*** Given data Section Begins ***
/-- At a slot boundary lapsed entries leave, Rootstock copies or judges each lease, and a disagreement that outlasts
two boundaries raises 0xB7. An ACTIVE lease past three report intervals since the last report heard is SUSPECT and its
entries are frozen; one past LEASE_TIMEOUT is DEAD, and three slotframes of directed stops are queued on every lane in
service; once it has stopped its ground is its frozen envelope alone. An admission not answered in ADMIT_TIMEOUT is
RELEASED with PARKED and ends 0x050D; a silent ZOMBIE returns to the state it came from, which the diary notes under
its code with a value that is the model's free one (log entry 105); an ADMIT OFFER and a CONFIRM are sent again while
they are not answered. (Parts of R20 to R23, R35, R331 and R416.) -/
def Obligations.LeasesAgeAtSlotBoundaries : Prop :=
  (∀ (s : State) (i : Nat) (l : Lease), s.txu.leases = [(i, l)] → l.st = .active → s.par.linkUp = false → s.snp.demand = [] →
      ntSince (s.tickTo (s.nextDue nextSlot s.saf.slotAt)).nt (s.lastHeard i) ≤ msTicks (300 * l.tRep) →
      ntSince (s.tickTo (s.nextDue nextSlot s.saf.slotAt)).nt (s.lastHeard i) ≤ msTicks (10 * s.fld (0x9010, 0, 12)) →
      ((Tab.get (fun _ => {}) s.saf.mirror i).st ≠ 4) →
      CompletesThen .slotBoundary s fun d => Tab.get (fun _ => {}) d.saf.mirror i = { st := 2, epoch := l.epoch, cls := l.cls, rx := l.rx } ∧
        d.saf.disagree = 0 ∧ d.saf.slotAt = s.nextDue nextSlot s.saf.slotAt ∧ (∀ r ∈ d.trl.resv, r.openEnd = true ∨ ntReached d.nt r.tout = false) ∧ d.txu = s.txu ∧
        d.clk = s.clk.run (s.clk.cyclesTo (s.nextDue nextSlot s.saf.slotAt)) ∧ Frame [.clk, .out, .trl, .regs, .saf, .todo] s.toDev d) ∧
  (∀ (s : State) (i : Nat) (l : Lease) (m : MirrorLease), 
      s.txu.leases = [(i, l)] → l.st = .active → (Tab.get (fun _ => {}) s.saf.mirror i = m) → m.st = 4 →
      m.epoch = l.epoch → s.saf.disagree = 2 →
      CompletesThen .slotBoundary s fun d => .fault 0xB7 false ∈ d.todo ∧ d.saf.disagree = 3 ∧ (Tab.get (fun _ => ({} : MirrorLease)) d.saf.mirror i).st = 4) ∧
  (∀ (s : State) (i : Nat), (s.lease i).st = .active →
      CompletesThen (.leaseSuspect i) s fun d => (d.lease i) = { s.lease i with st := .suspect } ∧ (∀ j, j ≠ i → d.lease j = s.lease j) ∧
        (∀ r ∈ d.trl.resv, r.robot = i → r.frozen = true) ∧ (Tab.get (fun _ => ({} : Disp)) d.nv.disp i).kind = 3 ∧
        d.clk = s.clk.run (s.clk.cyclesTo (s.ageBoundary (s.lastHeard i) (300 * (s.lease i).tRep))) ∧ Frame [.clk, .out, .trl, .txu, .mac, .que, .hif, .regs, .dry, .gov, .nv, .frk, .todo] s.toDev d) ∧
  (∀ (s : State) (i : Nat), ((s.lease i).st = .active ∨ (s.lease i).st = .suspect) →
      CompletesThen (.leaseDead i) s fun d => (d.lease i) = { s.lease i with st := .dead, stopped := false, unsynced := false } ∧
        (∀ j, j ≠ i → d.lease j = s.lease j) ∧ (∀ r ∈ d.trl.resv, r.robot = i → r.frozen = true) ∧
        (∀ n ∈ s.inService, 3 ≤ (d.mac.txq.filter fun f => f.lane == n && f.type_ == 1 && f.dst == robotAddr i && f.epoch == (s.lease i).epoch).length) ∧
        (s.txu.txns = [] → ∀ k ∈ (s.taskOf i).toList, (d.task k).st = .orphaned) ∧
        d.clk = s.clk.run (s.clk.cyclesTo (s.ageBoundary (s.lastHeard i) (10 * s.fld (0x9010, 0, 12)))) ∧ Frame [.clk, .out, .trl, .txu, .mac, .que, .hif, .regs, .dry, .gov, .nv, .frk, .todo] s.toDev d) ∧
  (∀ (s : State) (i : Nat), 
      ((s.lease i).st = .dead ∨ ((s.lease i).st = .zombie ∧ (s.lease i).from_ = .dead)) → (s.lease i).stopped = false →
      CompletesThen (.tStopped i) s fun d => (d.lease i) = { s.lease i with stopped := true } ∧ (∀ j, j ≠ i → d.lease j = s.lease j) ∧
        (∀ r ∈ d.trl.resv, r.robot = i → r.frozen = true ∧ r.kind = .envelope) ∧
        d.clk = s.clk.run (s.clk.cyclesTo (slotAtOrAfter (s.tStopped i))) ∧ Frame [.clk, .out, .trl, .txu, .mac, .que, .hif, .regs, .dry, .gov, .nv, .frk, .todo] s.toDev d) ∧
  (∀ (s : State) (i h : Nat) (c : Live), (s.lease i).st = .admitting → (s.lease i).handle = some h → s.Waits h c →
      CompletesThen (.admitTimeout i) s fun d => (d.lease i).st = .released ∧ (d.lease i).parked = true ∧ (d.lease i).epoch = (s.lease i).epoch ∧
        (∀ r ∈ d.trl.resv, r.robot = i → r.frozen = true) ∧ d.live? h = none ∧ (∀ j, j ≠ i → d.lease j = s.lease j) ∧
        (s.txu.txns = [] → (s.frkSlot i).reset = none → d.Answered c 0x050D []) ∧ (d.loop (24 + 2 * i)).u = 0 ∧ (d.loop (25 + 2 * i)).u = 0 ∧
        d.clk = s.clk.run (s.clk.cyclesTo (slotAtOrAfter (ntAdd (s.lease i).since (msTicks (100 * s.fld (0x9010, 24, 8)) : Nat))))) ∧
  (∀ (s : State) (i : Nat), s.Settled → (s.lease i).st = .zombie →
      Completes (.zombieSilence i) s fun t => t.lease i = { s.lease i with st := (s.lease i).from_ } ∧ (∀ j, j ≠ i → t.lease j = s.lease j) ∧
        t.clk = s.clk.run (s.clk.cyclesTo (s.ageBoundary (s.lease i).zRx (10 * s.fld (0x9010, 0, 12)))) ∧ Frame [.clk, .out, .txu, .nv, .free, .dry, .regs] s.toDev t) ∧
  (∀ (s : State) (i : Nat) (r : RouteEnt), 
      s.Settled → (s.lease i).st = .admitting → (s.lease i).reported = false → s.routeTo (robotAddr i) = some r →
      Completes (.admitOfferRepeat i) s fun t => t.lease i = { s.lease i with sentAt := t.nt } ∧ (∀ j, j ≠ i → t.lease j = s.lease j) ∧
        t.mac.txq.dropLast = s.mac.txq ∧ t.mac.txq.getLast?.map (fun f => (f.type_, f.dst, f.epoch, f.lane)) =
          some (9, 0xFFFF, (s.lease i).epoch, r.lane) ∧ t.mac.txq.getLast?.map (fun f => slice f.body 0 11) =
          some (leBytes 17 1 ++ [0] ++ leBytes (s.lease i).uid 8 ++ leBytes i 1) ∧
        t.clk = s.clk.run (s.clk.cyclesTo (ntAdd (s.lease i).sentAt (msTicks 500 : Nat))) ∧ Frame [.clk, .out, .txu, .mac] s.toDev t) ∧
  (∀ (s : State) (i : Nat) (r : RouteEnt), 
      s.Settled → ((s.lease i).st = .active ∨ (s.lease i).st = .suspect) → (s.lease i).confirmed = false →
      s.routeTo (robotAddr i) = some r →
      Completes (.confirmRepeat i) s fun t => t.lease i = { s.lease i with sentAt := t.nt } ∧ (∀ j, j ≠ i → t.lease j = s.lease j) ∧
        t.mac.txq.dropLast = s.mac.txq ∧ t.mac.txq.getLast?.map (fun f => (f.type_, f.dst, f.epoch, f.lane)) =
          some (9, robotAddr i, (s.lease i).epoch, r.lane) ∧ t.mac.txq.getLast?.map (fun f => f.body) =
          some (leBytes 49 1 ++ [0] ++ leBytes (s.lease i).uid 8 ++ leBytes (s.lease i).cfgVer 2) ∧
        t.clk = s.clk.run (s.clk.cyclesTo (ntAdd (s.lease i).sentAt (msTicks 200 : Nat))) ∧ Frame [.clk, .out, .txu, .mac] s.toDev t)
*** Given data Section Ends ***
*** Given data Section Begins ***
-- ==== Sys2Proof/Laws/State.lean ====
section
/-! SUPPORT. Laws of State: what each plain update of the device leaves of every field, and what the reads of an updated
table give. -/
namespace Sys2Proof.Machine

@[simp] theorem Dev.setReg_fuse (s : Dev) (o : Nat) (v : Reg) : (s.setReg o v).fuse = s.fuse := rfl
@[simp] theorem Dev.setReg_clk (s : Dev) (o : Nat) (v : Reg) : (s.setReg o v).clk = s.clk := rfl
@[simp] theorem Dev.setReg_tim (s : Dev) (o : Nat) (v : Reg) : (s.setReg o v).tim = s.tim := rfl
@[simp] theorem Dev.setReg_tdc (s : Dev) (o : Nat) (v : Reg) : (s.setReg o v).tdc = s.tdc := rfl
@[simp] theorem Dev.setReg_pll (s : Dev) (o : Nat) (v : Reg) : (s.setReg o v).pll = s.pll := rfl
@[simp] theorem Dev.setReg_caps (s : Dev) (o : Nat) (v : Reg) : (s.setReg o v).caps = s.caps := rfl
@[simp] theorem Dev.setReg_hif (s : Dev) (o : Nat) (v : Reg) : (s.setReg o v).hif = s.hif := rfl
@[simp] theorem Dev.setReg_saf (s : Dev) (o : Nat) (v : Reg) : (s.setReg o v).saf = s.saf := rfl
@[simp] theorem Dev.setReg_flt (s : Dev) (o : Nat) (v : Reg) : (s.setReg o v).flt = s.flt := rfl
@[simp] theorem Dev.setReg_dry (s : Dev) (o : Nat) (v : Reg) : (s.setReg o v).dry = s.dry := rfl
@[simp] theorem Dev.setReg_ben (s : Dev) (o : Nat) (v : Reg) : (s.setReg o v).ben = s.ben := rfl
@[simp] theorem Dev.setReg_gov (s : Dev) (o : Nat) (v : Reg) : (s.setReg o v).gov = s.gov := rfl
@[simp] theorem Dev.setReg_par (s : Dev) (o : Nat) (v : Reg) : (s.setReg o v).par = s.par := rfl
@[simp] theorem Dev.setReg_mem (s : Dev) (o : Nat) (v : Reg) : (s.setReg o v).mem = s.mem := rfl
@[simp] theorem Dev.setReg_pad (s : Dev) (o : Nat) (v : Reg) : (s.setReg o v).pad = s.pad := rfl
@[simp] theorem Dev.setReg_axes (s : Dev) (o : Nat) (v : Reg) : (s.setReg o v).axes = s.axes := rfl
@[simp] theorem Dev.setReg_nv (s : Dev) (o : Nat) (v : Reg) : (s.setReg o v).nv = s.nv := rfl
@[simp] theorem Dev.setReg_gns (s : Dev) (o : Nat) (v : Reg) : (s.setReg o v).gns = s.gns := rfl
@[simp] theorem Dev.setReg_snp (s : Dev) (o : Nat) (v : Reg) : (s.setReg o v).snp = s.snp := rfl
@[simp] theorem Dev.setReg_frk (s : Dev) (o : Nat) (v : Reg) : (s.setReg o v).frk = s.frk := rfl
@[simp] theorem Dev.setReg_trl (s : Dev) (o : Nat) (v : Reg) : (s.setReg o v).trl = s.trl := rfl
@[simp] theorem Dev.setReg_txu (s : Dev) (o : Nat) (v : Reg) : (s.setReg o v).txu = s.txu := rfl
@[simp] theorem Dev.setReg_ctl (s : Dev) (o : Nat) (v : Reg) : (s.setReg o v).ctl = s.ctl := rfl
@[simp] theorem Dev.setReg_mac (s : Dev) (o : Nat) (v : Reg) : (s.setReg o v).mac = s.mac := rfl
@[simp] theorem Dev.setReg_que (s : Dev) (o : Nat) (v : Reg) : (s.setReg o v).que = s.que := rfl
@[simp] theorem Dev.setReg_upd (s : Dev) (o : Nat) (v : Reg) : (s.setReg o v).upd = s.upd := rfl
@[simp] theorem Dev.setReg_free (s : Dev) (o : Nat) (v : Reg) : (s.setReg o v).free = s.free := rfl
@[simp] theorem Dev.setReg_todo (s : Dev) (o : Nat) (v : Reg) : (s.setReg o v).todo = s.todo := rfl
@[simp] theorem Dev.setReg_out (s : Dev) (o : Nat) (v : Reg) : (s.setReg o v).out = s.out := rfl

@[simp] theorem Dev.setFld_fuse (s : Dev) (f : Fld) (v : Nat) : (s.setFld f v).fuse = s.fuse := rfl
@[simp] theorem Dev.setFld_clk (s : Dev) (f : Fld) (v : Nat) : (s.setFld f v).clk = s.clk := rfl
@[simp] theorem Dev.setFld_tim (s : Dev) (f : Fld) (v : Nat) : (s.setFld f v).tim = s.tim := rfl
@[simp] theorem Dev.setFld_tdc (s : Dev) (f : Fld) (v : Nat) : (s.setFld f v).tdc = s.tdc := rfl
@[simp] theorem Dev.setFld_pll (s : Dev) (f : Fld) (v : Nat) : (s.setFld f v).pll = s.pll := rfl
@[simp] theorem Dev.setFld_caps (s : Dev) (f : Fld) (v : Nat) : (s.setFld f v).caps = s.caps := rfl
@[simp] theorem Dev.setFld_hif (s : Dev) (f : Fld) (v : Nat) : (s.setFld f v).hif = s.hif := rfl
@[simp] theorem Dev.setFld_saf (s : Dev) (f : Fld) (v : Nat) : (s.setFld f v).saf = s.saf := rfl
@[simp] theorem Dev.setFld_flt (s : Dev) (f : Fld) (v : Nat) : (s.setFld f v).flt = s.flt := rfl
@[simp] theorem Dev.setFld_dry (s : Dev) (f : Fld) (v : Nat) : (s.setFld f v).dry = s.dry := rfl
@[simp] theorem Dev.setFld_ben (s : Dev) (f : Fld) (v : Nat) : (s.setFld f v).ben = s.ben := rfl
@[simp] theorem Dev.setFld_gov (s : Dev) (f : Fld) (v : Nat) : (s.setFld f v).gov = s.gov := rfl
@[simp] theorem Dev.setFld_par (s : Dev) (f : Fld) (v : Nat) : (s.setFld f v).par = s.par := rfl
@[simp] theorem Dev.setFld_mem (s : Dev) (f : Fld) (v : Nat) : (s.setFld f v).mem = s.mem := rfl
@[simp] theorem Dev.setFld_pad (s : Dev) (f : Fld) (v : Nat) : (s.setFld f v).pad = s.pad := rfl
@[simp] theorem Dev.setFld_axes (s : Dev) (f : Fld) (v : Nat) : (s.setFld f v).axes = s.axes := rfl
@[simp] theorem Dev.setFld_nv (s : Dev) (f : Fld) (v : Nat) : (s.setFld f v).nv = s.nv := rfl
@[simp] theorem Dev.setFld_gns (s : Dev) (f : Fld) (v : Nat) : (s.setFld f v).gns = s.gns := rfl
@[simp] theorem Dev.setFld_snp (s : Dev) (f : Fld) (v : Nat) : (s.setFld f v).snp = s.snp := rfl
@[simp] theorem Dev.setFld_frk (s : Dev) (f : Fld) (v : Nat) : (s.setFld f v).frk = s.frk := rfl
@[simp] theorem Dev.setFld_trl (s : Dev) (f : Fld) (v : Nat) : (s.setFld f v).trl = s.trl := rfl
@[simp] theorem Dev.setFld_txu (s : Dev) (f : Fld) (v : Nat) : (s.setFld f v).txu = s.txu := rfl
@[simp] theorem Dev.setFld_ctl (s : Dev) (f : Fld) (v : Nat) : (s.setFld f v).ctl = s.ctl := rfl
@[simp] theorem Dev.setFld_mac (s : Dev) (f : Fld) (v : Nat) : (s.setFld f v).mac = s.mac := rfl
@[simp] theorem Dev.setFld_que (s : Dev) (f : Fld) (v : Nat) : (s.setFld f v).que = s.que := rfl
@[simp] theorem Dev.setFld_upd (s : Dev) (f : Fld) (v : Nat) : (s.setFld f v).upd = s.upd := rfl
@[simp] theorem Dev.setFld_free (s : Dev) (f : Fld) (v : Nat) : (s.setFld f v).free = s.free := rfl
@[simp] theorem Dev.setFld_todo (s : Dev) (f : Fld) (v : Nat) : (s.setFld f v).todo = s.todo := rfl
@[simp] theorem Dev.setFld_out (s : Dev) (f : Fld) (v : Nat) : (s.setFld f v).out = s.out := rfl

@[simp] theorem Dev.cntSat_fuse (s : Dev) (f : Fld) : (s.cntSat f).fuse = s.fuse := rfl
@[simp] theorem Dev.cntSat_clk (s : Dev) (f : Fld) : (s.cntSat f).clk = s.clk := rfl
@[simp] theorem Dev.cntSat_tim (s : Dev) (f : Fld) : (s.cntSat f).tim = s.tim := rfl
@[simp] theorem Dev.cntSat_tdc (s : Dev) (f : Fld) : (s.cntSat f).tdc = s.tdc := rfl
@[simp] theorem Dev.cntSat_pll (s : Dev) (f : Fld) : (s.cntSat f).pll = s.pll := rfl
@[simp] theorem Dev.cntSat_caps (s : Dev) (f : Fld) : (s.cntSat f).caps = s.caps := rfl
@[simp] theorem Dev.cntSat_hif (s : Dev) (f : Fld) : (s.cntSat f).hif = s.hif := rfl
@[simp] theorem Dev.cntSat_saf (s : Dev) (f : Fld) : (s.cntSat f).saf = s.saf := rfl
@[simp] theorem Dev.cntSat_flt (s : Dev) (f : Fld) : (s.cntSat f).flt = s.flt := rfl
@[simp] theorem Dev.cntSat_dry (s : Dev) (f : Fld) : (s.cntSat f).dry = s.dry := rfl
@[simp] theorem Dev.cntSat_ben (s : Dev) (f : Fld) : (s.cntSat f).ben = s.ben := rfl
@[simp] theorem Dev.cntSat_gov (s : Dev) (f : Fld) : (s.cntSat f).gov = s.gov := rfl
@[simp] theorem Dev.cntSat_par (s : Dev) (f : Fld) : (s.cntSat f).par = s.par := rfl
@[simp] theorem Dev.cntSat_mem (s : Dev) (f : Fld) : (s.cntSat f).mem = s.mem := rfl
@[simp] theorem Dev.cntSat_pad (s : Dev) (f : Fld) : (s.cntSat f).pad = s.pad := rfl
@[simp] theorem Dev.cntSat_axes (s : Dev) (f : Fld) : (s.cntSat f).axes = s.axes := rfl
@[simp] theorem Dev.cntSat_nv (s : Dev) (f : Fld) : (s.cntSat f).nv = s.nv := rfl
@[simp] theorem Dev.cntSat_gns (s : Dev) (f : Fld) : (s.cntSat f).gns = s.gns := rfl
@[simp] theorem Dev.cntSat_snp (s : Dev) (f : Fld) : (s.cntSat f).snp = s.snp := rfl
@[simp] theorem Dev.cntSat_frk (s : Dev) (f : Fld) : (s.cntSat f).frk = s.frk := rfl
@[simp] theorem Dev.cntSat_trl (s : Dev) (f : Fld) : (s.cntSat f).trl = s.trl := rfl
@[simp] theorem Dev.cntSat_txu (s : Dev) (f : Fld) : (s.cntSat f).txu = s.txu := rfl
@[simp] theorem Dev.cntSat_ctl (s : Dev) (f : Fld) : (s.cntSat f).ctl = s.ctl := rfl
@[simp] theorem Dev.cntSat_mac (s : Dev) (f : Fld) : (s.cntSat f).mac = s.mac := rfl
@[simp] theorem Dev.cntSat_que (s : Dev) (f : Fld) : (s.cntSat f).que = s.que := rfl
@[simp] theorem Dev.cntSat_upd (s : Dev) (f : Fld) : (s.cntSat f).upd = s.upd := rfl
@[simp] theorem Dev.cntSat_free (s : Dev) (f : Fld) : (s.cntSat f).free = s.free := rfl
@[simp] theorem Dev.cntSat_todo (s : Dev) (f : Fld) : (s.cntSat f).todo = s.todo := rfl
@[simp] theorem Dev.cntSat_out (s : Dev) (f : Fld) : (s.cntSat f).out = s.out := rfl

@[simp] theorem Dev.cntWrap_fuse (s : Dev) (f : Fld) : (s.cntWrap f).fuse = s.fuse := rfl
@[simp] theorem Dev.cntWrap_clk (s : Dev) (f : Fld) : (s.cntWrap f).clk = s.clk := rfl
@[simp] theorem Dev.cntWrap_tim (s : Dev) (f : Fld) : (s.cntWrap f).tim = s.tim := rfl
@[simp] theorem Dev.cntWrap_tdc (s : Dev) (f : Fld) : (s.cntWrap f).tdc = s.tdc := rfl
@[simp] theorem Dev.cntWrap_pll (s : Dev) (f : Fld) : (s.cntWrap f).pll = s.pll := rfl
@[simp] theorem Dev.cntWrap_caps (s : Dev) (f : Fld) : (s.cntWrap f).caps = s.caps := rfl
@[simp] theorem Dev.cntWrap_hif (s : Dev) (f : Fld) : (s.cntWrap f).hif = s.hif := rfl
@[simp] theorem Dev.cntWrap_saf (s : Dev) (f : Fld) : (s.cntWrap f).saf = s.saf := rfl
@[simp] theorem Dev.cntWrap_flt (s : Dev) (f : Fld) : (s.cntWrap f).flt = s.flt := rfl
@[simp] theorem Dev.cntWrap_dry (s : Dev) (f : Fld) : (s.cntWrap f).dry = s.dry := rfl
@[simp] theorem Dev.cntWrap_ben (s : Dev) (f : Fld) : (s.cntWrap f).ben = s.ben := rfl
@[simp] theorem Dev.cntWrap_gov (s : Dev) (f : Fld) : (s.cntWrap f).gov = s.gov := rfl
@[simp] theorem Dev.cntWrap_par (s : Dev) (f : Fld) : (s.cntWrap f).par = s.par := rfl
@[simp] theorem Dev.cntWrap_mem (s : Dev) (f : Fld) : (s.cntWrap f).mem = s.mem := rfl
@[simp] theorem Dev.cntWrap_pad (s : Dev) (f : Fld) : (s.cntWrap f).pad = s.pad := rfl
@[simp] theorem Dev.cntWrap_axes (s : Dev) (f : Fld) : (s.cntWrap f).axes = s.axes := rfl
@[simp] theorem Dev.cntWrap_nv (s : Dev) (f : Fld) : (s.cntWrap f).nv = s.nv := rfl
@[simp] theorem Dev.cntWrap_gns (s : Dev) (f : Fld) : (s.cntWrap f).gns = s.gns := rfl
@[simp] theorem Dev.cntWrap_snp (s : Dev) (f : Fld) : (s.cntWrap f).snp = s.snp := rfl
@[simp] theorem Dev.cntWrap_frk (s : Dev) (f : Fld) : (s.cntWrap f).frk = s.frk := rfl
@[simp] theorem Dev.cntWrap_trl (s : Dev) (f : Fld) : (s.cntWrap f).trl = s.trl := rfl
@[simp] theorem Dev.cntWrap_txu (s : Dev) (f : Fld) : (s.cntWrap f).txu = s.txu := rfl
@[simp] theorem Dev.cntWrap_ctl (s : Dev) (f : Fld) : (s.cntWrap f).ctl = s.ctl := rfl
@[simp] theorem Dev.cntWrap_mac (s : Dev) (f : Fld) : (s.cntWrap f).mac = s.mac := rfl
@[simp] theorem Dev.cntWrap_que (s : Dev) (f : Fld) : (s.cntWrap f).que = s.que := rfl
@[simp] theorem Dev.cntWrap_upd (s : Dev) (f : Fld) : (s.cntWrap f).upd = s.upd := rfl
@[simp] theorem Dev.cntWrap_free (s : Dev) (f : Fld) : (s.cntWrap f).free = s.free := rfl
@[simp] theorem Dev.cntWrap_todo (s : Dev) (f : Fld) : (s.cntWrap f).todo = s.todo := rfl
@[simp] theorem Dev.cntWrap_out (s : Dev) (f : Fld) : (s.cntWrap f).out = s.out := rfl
*** Given data Section Ends ***
**About this task:** Using the entries above, give again exactly the lines from the line holding "o v).dry = s.dry := rfl" through the line holding "o v).que = s.que := rfl". Include both end lines and nothing else.

**Written answer:**
@[simp] theorem Dev.setReg_dry (s : Dev) (o : Nat) (v : Reg) : (s.setReg o v).dry = s.dry := rfl
@[simp] theorem Dev.setReg_ben (s : Dev) (o : Nat) (v : Reg) : (s.setReg o v).ben = s.ben := rfl
@[simp] theorem Dev.setReg_gov (s : Dev) (o : Nat) (v : Reg) : (s.setReg o v).gov = s.gov := rfl
@[simp] theorem Dev.setReg_par (s : Dev) (o : Nat) (v : Reg) : (s.setReg o v).par = s.par := rfl
@[simp] theorem Dev.setReg_mem (s : Dev) (o : Nat) (v : Reg) : (s.setReg o v).mem = s.mem := rfl
@[simp] theorem Dev.setReg_pad (s : Dev) (o : Nat) (v : Reg) : (s.setReg o v).pad = s.pad := rfl
@[simp] theorem Dev.setReg_axes (s : Dev) (o : Nat) (v : Reg) : (s.setReg o v).axes = s.axes := rfl
@[simp] theorem Dev.setReg_nv (s : Dev) (o : Nat) (v : Reg) : (s.setReg o v).nv = s.nv := rfl
@[simp] theorem Dev.setReg_gns (s : Dev) (o : Nat) (v : Reg) : (s.setReg o v).gns = s.gns := rfl
@[simp] theorem Dev.setReg_snp (s : Dev) (o : Nat) (v : Reg) : (s.setReg o v).snp = s.snp := rfl
@[simp] theorem Dev.setReg_frk (s : Dev) (o : Nat) (v : Reg) : (s.setReg o v).frk = s.frk := rfl
@[simp] theorem Dev.setReg_trl (s : Dev) (o : Nat) (v : Reg) : (s.setReg o v).trl = s.trl := rfl
@[simp] theorem Dev.setReg_txu (s : Dev) (o : Nat) (v : Reg) : (s.setReg o v).txu = s.txu := rfl
@[simp] theorem Dev.setReg_ctl (s : Dev) (o : Nat) (v : Reg) : (s.setReg o v).ctl = s.ctl := rfl
@[simp] theorem Dev.setReg_mac (s : Dev) (o : Nat) (v : Reg) : (s.setReg o v).mac = s.mac := rfl
@[simp] theorem Dev.setReg_que (s : Dev) (o : Nat) (v : Reg) : (s.setReg o v).que = s.que := rfl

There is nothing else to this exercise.